ACTIVITY
When you reach the line containing "0 (R160). -/", stop after it; until then, copy each line of the listing exactly, starting with the first.

INPUT MATERIAL
/-! ### What a construction erases -/

/-- Settles O44: SEED_LOAD writes everything the two states may differ in, but the stack, which Inv keeps empty in IDLE (R47), and what
counts for nothing in IDLE. -/
theorem seedLoadErasesTheGeneratorsHistory : Obligations.SeedLoadErasesTheGeneratorsHistory := by
  intro s t hs ht hps hpt hcfg harg hresult hovr hinputs hresponse htv hdraws
  have hstack : s.stack = t.stack := by
    rw [hs.stackIdle (by rw [hps]; rfl), ht.stackIdle (by rw [hpt]; rfl)]
  exact ⟨_, _, exec_seedLoad_idle hps, exec_seedLoad_idle hpt, .of_idle rfl
    { arg := harg, result := hresult, ovr := hovr, stack := hstack, cfg := hcfg, inputs := hinputs
      response := hresponse, tvSamples := htv, draws := hdraws, seed := fun _ => harg
      done := rfl, seeded := rfl, fatal := rfl, err := rfl, queue := rfl, abt := rfl, phase := rfl }⟩

/-! ### The degenerate generator -/

/-- A window of zeros has sub-draw value 0 (R160). -/
theorem subDrawValue_zeros {queue : List Bool} (h : ∀ b ∈ queue, b = false) (w : Nat) :
    subDrawValue (packWindow (queue.take 48)) w = 0 := by
  have hwindow : natOfBits (queue.take 48) = 0 := natOfBits_zero fun b hb => h b (List.mem_of_mem_take hb)
  simp [subDrawValue, packWindow, hwindow]

/-- Zero is its own bounded value, whatever the limit (R165). -/
theorem boundedOf_zero (m : ModMode) (t : Nat) (l : Int) : boundedOf m t 0 l = 0 := by
  have hmin : (0 : Int) ≠ -(2 ^ (t - 1)) := (neg_ne_zero.mpr (by positivity)).symm
  cases m <;> simp [boundedOf, hmin]

theorem signedOf_zero (t : Nat) : signedOf t 0 = 0 := by simp [signedOf]

theorem longOf_zero (m : LongCombine) : longOf m 0#64 0#64 = 0#64 := by cases m <;> rfl

/-- Every draw command makes 0 of sub-draw values 0 (R167 to R179). -/
theorem drawResult_zero (i : Instr) (c : Config) (larg : Word) : drawResult i c larg 0 0 = 0 := by
  cases i with
  | nextByte | nextShort | nextInt => simp [drawResult, signedOf_zero]
  | nextLong => exact longOf_zero _
  | nextShortLim | nextIntLim => simp [drawResult, signedOf_zero, boundedOf_zero]
  | nextLongLim => simp [drawResult, longOf_zero, signedOf_zero, boundedOf_zero]
  | nextFloat => simp [drawResult, f32bits]
  | nextDouble => simp [drawResult, f64bits]
  | seedLoad | seedTime | drawBits | nextBool => rfl

/-- In IDLE only SEED, the queue and the stack count. -/
theorem Degenerate.of_idle {s : State} (hp : s.phase = .idle) (hseed : s.seed = 0) (hqueue : ∀ b ∈ s.queue, b = false)
    (hstack : ∀ b ∈ s.stack, b = false) : Degenerate s where
  seed := hseed
  queue := hqueue
  stack := hstack
  value := fun he => by rw [hp] at he; cases he
  d0 := fun hn => absurd hp hn
  d1 := fun hn => absurd hp hn

namespace Degenerate

variable {s : State} (h : Degenerate s)
include h

theorem withInputs (rest : List Input) : Degenerate (s.withInputs rest) := { h with }

theorem fail (code : ErrCode) : Degenerate (s.fail code) := .of_idle rfl h.seed h.queue nofun

theorem finish (result : Word) : Degenerate (s.finish result) := .of_idle rfl h.seed h.queue h.stack

/-- A micro-step before FINISH, TAKE aside: it writes only the phase, the expander and the queue. -/
theorem microStep (hbusy : s.phase ≠ .idle) (hfin : s.phase ≠ .finish) {p : Phase} {seed : Word} {queue stack : List Bool}
    {v : Nat} {podd : Bool} (hp : p ≠ .finish) (hseed : seed = 0) (hqueue : ∀ b ∈ queue, b = false)
    (hstack : ∀ b ∈ stack, b = false) (hv : p = .expand → v = 0) :
    Degenerate { s with phase := p, seed := seed, queue := queue, stack := stack, v := v, podd := podd } := by
  have hdone : subDrawsDone { s with phase := p, seed := seed, queue := queue, stack := stack, v := v, podd := podd } =
      subDrawsDone s := by simp [subDrawsDone, hp, hfin]
  exact
    { seed := hseed, queue := hqueue, stack := hstack, value := hv
      d0 := fun _ hn => h.d0 hbusy (by rwa [hdone] at hn)
      d1 := fun _ hn => h.d1 hbusy (by rwa [hdone] at hn) }

/-- REFILL (R141): 0 advances to 0, which the expansion starts from. -/
theorem refill (hp : s.phase = .refill) (w : Nat) : Degenerate (s.refill w) := by
  have hbusy : s.phase ≠ .idle := by rw [hp]; decide
  have hfin : s.phase ≠ .finish := by rw [hp]; decide
  have hadvance : advanceSeed s.seed = 0 := by rw [h.seed, advanceSeed_zero]
  obtain ⟨-, he⟩ | ⟨-, -, he⟩ | ⟨-, -, he⟩ := refill_cases s w <;> rw [he]
  · exact h.microStep hbusy hfin (by decide) h.seed h.queue h.stack nofun
  · exact h.fail _
  · exact h.microStep hbusy hfin (by decide) hadvance h.queue nofun fun _ => by simp [hadvance]

/-- The element is 0, so it is the last (R125). -/
theorem nextElement (hp : s.phase = .expand) : Degenerate s.nextElement := by
  have hlast : s.nextElement = { s with phase := .emit } := if_pos (by simp [h.value hp])
  rw [hlast]
  exact h.microStep (by rw [hp]; decide) (by rw [hp]; decide) (by decide) h.seed h.queue h.stack nofun

/-- The parity of the element 0 is a zero bit (R125). -/
theorem pushParity (hp : s.phase = .expand) : Degenerate s.pushParity :=
  { h with
    stack := by
      have hbit : parity s.v = false := by rw [h.value hp]; rfl
      simpa [hbit] using h.stack }

theorem expand (hp : s.phase = .expand) : Degenerate s.expand := by
  obtain ⟨-, he⟩ | ⟨-, -, -, he⟩ | ⟨-, -, he⟩ | ⟨-, -, -, he⟩ := expand_cases s <;> rw [he]
  · exact h.fail _
  · exact h.fail _
  · exact h.nextElement hp
  · exact (h.pushParity hp).nextElement hp

theorem emit (hp : s.phase = .emit) : Degenerate s.emit :=
  h.microStep (by rw [hp]; decide) (by rw [hp]; decide) (by decide) h.seed
    (fun b hb => (List.mem_append.mp hb).elim (h.queue b) (h.stack b)) nofun nofun

/-- TAKE (R161): the sub-draw it writes is 0, and the other is 0 if it was written before. -/
theorem takeSubDraw (hp : s.phase = .take) (w : Nat) (more : Bool) : Degenerate (s.takeSubDraw w more) := by
  have hbusy : s.phase ≠ .idle := by rw [hp]; decide
  have hdone : subDrawsDone s = s.sub.val := by simp [subDrawsDone, hp]
  rw [takeSubDraw_eq, subDrawValue_zeros h.queue]
  refine { h with
    queue := fun b hb => h.queue b (List.mem_of_mem_drop hb), value := fun he => ?_, d0 := fun _ _ => ?_
    d1 := fun _ hn => ?_ }
  · cases more <;> cases he
  · dsimp only
    split
    · rfl
    · exact h.d0 hbusy (by omega)
  · dsimp only
    split
    · next h0 => cases more <;> simp [subDrawsDone, h0] at hn
    · rfl

/-- Every micro-step of a draw command keeps the generator degenerate (R40). -/
theorem of_drawStep {i : Instr} {f : Word → Word → Word} {t : State} (hstep : DrawStep i f s t) (hbusy : s.phase ≠ .idle) :
    Degenerate t := by
  cases hstep with
  | accept hp => exact absurd hp hbusy
  | refill w hp _ => exact h.refill hp w
  | expand hp => exact h.expand hp
  | emit hp => exact h.emit hp
  | take w hp _ _ => exact h.takeSubDraw hp w _
  | finish _ => exact h.finish _

/-- RESULT at FINISH (R166): the sub-draw registers the command has written are 0, and it reads no other. -/
theorem drawResult_eq_zero {i : Instr} (hr : Running i s) (hp : s.phase = .finish) :
    drawResult i s.cfg s.larg s.d0 s.d1 = 0 := by
  have hbusy : s.phase ≠ .idle := by rw [hp]; decide
  have hdone : subDrawsDone s = (subDrawWidths i).length := (if_pos hp).trans (hr.lastSubDraw hp)
  obtain ⟨hone, htwo⟩ := subDrawWidths_length (runningCommand_isDraw hr.command)
  rw [h.d0 hbusy (by omega)]
  obtain hsingle | hdouble : (subDrawWidths i).length = 1 ∨ (subDrawWidths i).length = 2 := by omega
  · rw [drawResult_single hsingle _ _ _ _ 0, drawResult_zero]
  · rw [h.d1 hbusy (by omega), drawResult_zero]

end Degenerate

/-- Settles O46: the step is the engine's turn, which changes nothing in IDLE, is a micro-step by `Degenerate.of_drawStep` and writes
RESULT by `Degenerate.drawResult_eq_zero`. -/
theorem degenerateSeedDrawsOnlyZero : Obligations.DegenerateSeedDrawsOnlyZero := by
  intro s t hinv h hin hstep
  obtain ⟨rest, he⟩ := step_engine hinv.legal hin
  have hrest := h.withInputs rest
  obtain ⟨hidle, rfl⟩ | ⟨hbusy, i, hcmd, -, hdraw⟩ := engineTurn_inv (he ▸ hstep)
  · exact ⟨hrest, fun hp => absurd (hidle.symm.trans hp) (by decide)⟩
  · refine ⟨hrest.of_drawStep hdraw hbusy, fun hp => ?_⟩
    obtain ⟨j, hr⟩ := (hinv.withInputs rest).running hbusy
    obtain rfl := hr.unique hcmd
    rw [hdraw.of_finish hp]
    exact hrest.drawResult_eq_zero hr hp

end Sys2Proof.Machine
end

section
/-! The expansion function (41_sequence_expander.md section 1): the trimming pass in the form of R123, and the consequences R128
and R130 of that form. -/

namespace Sys2Proof.Machine

/-! ### Hailstone lists -/

/-- `l` is the hailstone list from `v` on N-bit values (R121): `hail` without its fuel. -/
inductive HailList (n : Nat) : Nat → List Nat → Prop where
  | last {v : Nat} (hv : v ≤ 1) : HailList n v [v]
  | next {v : Nat} {l : List Nat} (hv : 1 < v) (hl : HailList n (hailstone n v) l) : HailList n v (v :: l)

theorem hailList_of_hail {n fuel v : Nat} {l : List Nat} (h : hail n fuel v = some l) : HailList n v l := by
  induction fuel generalizing v l with
  | zero => simp [hail] at h
  | succ f ih =>
    obtain ⟨f', hf, ⟨hv, rfl⟩ | ⟨hv, l', hl', rfl⟩⟩ := hail_cases h
    · exact .last hv
    · obtain rfl : f = f' := by omega
      exact .next hv (ih hl')

theorem HailList.eq_cons {n v : Nat} {l : List Nat} (h : HailList n v l) : ∃ l', l = v :: l' := by
  cases h <;> exact ⟨_, rfl⟩

/-- What R123 needs of neighbours in a hailstone list: an odd element is followed by an even one. -/
def EvenAfterOdd (a b : Nat) : Prop := a % 2 = 1 → b % 2 = 0

theorem HailList.isChain {n v : Nat} {l : List Nat} (hn : 1 ≤ n) (h : HailList n v l) : l.IsChain EvenAfterOdd := by
  induction h with
  | last _ => exact .singleton _
  | next _ hl ih =>
    obtain ⟨l', rfl⟩ := hl.eq_cons
    exact List.isChain_cons_cons.mpr ⟨hailstone_odd hn, ih⟩

/-! ### The trimming pass -/

/-- R123's argument: the nearest even element after an odd anchor is the next one, so the scan goes on behind it as behind an even
element. -/
theorem trimScan_eq_retained {fuel : Nat} {l : List Nat} (hl : l.IsChain EvenAfterOdd) (hfuel : l.length ≤ fuel) :
    trimScan fuel l = retained false l := by
  induction fuel generalizing l with
  | zero =>
    obtain rfl := List.eq_nil_of_length_eq_zero (Nat.le_zero.mp hfuel)
    rfl
  | succ fuel ih =>
    match l with
    | [] => rfl
    | [v] => simp [trimScan, removeFirstEven, retained, ih .nil]
    | v :: w :: l =>
      obtain ⟨hvw, hrest⟩ := List.isChain_cons_cons.mp hl
      simp only [List.length_cons] at hfuel
      by_cases hodd : v % 2 = 1
      · have hw : w % 2 = 0 := hvw hodd
        have hscan := ih hrest.of_cons (by omega)
        simp [trimScan, removeFirstEven, retained, parity, hodd, hw, hscan]
      · have hscan := ih hrest (by simp only [List.length_cons]; omega)
        simp [trimScan, retained, parity, hodd, hscan]

theorem HailList.trim_eq {n v : Nat} {l : List Nat} (hn : 1 ≤ n) (h : HailList n v l) : trim l = retained false l :=
  trimScan_eq_retained (h.isChain hn) le_rfl

/-- Settles O47: hailstone lists have an even element after each odd one, and on such lists the scan is R123's. -/
theorem trimmingRemovesTheSuccessorsOfOddElements : Obligations.TrimmingRemovesTheSuccessorsOfOddElements :=
  fun _ _ _ _ hn h => (hailList_of_hail h).trim_eq hn

/-! ### The expansion -/

/-- `expand` (R124) with the trimming pass in R123's form. -/
theorem expandBits_of_hail {n fuel s : Nat} {l : List Nat} (hn : 1 ≤ n) (h : hail n fuel (s % 2 ^ n) = some l) :
    expandBits n fuel s = some ((retained false l).reverse.map parity) := by
  rw [expandBits, h, Option.map_some, (hailList_of_hail h).trim_eq hn]

/-- What is retained behind an element depends on its parity only (R130). -/
theorem retained_append_cons (podd : Bool) (pre : List Nat) (x : Nat) (shared : List Nat) :
    ∃ kept, retained podd (pre ++ x :: shared) = kept ++ retained (parity x) shared := by
  induction pre generalizing podd with
  | nil =>
    cases podd with
    | false => exact ⟨[x], rfl⟩
    | true => exact ⟨[], rfl⟩
  | cons v pre ih =>
    obtain ⟨kept, hkept⟩ := ih (parity v)
    cases podd with
    | false => exact ⟨v :: kept, congrArg (v :: ·) hkept⟩
    | true => exact ⟨kept, hkept⟩

/-- Reverse emission puts the bits of a list's tail first (R124, R130). -/
theorem expandBits_append_cons {n fuel s x : Nat} {pre shared : List Nat} (hn : 1 ≤ n)
    (h : hail n fuel (s % 2 ^ n) = some (pre ++ x :: shared)) :
    ∃ r, expandBits n fuel s = some ((retained (parity x) shared).reverse.map parity ++ r) := by
  obtain ⟨kept, hkept⟩ := retained_append_cons false pre x shared
  exact ⟨kept.reverse.map parity, by rw [expandBits_of_hail hn h, hkept, List.reverse_append, List.map_append]⟩

/-- Settles O53: `expandBits_append_cons` for each of the two lists. -/
theorem mergingListsShareTheirFirstBits : Obligations.MergingListsShareTheirFirstBits := by
  intro n fuel s1 s2 x pre1 pre2 shared hn h1 h2
  obtain ⟨r1, hr1⟩ := expandBits_append_cons hn h1
  obtain ⟨r2, hr2⟩ := expandBits_append_cons hn h2
  exact ⟨r1, r2, hr1, hr2⟩

/-! ### Corner cases (R128) -/

/-- The list of a power of two halves down to 1: every element but the last is even, so all are retained. -/
theorem hail_two_pow (n : Nat) {k fuel : Nat} (hfuel : k < fuel) :
    ∃ l, hail n fuel (2 ^ k) = some l ∧ (retained false l).reverse.map parity = true :: List.replicate k false := by
  induction k generalizing fuel with
  | zero =>
    obtain ⟨f, rfl⟩ := Nat.exists_eq_add_one.mpr hfuel
    exact ⟨[1], by simp [hail], rfl⟩
  | succ k ih =>
    obtain ⟨f, rfl⟩ := Nat.exists_eq_add_one.mpr (Nat.zero_lt_of_lt hfuel)
    obtain ⟨l, hl, hbits⟩ := ih (fuel := f) (by omega)
    have hlarge : ¬ 2 ^ (k + 1) ≤ 1 := by have := Nat.one_le_two_pow (n := k); omega
    have heven : 2 ^ (k + 1) % 2 = 0 := by omega
    have hhalf : hailstone n (2 ^ (k + 1)) = 2 ^ k := by rw [hailstone, if_pos heven]; omega
    refine ⟨2 ^ (k + 1) :: l, by simp [hail, hlarge, hhalf, hl], ?_⟩
    have hparity : parity (2 ^ (k + 1)) = false := by simp [parity, heven]
    simp [retained, hparity, hbits, List.replicate_succ']

theorem hail_zero (n : Nat) {fuel : Nat} (hfuel : 0 < fuel) : hail n fuel 0 = some [0] := by
  obtain ⟨f, rfl⟩ := Nat.exists_eq_add_one.mpr hfuel
  rfl

/-- Settles O54: a power of two below 2^N keeps its value in N bits, and `hail_two_pow` gives its bits. -/
theorem powersOfTwoExpandToAOneAndZeros : Obligations.PowersOfTwoExpandToAOneAndZeros := by
  refine ⟨fun n k fuel hk hfuel => ?_, fun n fuel hfuel => ?_⟩
  · have hstart : 2 ^ k % 2 ^ n = 2 ^ k := Nat.mod_eq_of_lt (Nat.pow_lt_pow_right (by norm_num) hk)
    obtain ⟨l, hl, hbits⟩ := hail_two_pow n hfuel
    rw [expandBits_of_hail (by omega) (hstart.symm ▸ hl), hbits]
  · rw [expandBits, Nat.zero_mod, hail_zero n hfuel]
    rfl

end Sys2Proof.Machine
end

section
/-! The micro-steps of an expansion (R125, R126): one EXPAND step per element of the hailstone list, the whole walk, and its bound
(R127). -/

namespace Sys2Proof.Machine

/-! ### The micro-step of a phase -/

section
variable {i : Instr} {f : Word → Word → Word} {s : State}

theorem drawStep_refill {w : Nat} (hp : s.phase = .refill) (hw : subDrawWidth i s.sub = some w) :
    drawStep i f s = .next (s.refill w) := by
  simp only [drawStep, hp, refillStep, hw]

theorem drawStep_expand (hp : s.phase = .expand) : drawStep i f s = .next s.expand := by
  simp only [drawStep, hp]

ANSWER SECTION
/-! ### What a construction erases -/

/-- Settles O44: SEED_LOAD writes everything the two states may differ in, but the stack, which Inv keeps empty in IDLE (R47), and what
counts for nothing in IDLE. -/
theorem seedLoadErasesTheGeneratorsHistory : Obligations.SeedLoadErasesTheGeneratorsHistory := by
  intro s t hs ht hps hpt hcfg harg hresult hovr hinputs hresponse htv hdraws
  have hstack : s.stack = t.stack := by
    rw [hs.stackIdle (by rw [hps]; rfl), ht.stackIdle (by rw [hpt]; rfl)]
  exact ⟨_, _, exec_seedLoad_idle hps, exec_seedLoad_idle hpt, .of_idle rfl
    { arg := harg, result := hresult, ovr := hovr, stack := hstack, cfg := hcfg, inputs := hinputs
      response := hresponse, tvSamples := htv, draws := hdraws, seed := fun _ => harg
      done := rfl, seeded := rfl, fatal := rfl, err := rfl, queue := rfl, abt := rfl, phase := rfl }⟩

/-! ### The degenerate generator -/

/-- A window of zeros has sub-draw value 0 (R160). -/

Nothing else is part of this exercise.